Reproduce, from the lines below, exactly the stretch that begins at the line containing "exact next_inv (State.put_inv h0)" and ends at the line containing "exact inv_mk h0", both included.

(Records from a data collection)
============================================================
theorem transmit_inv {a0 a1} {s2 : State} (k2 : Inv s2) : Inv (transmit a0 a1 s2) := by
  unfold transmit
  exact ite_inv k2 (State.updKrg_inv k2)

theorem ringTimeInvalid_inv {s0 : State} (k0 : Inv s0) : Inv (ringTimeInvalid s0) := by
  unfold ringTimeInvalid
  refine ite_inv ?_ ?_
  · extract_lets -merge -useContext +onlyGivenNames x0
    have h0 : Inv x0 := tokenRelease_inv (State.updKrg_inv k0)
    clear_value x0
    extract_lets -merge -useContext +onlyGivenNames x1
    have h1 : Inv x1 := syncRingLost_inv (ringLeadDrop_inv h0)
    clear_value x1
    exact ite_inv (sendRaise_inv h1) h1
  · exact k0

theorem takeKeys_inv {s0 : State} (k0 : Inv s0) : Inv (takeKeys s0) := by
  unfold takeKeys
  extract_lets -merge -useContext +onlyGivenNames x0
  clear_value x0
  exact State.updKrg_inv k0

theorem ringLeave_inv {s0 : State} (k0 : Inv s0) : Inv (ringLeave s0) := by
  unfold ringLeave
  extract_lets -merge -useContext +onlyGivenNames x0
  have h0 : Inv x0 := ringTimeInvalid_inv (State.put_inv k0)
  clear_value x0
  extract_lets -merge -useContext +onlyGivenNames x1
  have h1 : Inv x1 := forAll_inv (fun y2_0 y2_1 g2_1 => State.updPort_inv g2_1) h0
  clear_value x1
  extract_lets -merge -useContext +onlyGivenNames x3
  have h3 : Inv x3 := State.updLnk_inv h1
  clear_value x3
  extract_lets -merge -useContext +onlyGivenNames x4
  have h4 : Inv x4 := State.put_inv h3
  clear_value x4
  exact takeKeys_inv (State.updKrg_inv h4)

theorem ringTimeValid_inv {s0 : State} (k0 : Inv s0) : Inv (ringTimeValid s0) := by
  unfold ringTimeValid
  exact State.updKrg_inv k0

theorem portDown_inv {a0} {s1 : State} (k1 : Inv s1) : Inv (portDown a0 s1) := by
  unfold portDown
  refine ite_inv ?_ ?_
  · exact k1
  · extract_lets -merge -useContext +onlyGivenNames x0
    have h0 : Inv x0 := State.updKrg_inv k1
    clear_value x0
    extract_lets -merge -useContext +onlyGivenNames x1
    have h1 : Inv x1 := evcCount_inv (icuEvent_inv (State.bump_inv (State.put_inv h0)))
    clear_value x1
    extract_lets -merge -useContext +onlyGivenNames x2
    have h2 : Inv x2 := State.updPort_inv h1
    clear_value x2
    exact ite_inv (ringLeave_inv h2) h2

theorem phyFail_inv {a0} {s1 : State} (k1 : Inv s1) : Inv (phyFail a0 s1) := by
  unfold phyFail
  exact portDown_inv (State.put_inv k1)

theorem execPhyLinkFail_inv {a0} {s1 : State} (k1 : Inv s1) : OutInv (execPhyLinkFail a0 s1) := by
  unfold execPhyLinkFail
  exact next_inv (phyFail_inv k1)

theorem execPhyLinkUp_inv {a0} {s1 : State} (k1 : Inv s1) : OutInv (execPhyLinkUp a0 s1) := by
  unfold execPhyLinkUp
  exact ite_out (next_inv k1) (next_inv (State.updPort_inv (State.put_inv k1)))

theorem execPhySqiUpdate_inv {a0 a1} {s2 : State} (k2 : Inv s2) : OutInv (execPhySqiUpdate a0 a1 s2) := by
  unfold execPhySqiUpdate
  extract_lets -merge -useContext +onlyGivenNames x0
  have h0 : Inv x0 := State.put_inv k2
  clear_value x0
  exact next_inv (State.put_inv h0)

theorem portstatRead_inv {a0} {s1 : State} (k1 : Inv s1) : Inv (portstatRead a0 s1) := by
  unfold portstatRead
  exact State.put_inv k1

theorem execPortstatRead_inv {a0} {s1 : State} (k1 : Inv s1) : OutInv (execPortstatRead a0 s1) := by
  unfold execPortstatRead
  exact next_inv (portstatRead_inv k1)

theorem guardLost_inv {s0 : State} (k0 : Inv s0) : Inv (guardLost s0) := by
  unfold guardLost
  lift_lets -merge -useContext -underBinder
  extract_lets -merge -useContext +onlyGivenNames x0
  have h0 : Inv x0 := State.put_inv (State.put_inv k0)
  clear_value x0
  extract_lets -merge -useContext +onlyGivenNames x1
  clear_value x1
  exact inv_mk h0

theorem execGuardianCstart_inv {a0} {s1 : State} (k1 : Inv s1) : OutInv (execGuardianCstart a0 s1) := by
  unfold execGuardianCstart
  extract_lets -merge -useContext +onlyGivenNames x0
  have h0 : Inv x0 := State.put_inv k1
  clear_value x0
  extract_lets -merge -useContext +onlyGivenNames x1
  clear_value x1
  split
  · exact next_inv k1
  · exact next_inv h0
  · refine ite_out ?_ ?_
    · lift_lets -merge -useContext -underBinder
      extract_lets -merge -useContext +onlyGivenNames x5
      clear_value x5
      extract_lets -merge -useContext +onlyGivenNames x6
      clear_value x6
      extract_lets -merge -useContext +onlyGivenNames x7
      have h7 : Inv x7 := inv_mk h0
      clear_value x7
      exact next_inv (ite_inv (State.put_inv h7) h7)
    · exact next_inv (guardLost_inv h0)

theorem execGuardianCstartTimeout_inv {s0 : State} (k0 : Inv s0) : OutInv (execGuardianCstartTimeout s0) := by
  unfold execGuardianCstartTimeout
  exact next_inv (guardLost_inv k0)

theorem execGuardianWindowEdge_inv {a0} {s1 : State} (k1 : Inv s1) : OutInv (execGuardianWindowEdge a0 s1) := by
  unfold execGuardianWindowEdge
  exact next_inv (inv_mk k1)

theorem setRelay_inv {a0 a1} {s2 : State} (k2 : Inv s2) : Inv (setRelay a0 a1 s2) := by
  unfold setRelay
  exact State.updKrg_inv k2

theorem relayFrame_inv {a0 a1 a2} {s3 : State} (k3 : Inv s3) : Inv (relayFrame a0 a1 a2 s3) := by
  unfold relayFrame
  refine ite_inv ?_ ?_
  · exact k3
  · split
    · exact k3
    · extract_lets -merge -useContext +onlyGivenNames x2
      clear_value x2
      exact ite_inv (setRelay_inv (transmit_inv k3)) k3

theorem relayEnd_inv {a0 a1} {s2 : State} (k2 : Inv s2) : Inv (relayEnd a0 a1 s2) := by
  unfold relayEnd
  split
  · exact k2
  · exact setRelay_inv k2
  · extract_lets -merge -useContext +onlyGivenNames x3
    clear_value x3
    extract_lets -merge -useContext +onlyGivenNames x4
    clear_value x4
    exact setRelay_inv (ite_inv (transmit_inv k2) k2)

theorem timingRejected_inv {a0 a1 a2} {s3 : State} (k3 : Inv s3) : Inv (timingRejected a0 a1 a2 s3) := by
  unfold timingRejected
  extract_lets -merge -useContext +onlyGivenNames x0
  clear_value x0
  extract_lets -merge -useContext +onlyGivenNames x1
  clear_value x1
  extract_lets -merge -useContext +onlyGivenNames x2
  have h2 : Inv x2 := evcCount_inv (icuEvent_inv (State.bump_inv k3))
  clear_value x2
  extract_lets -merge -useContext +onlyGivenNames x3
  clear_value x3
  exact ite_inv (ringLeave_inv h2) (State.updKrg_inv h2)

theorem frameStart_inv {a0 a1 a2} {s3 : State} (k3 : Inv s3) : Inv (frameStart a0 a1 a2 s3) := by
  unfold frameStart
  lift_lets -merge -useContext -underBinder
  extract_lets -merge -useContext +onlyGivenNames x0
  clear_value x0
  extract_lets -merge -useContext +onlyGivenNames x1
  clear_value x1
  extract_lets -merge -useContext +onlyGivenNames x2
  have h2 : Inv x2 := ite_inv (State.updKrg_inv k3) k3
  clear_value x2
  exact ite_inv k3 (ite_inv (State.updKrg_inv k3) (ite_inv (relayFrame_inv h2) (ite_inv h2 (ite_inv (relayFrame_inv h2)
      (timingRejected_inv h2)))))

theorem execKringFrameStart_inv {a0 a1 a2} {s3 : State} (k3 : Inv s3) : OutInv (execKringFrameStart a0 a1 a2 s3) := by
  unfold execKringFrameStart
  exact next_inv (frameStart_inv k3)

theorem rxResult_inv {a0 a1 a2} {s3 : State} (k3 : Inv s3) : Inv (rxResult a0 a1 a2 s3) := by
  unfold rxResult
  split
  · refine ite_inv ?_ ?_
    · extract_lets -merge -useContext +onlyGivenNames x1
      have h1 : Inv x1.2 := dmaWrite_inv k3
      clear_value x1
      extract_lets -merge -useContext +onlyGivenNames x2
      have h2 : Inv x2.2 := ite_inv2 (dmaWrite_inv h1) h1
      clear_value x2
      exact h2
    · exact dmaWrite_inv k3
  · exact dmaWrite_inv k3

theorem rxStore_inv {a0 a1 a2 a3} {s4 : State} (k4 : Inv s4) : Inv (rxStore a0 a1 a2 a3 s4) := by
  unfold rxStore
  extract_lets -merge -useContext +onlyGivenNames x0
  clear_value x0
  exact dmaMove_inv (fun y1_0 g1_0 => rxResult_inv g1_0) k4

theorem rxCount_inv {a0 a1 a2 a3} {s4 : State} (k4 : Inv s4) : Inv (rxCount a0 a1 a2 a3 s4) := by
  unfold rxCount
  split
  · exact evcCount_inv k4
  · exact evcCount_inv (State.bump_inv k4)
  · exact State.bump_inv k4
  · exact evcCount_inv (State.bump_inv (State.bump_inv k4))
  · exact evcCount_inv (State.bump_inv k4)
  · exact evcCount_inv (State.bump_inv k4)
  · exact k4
============================================================
TASK RESPONSE
  exact next_inv (State.put_inv h0)

theorem portstatRead_inv {a0} {s1 : State} (k1 : Inv s1) : Inv (portstatRead a0 s1) := by
  unfold portstatRead
  exact State.put_inv k1

theorem execPortstatRead_inv {a0} {s1 : State} (k1 : Inv s1) : OutInv (execPortstatRead a0 s1) := by
  unfold execPortstatRead
  exact next_inv (portstatRead_inv k1)

theorem guardLost_inv {s0 : State} (k0 : Inv s0) : Inv (guardLost s0) := by
  unfold guardLost
  lift_lets -merge -useContext -underBinder
  extract_lets -merge -useContext +onlyGivenNames x0
  have h0 : Inv x0 := State.put_inv (State.put_inv k0)
  clear_value x0
  extract_lets -merge -useContext +onlyGivenNames x1
  clear_value x1
  exact inv_mk h0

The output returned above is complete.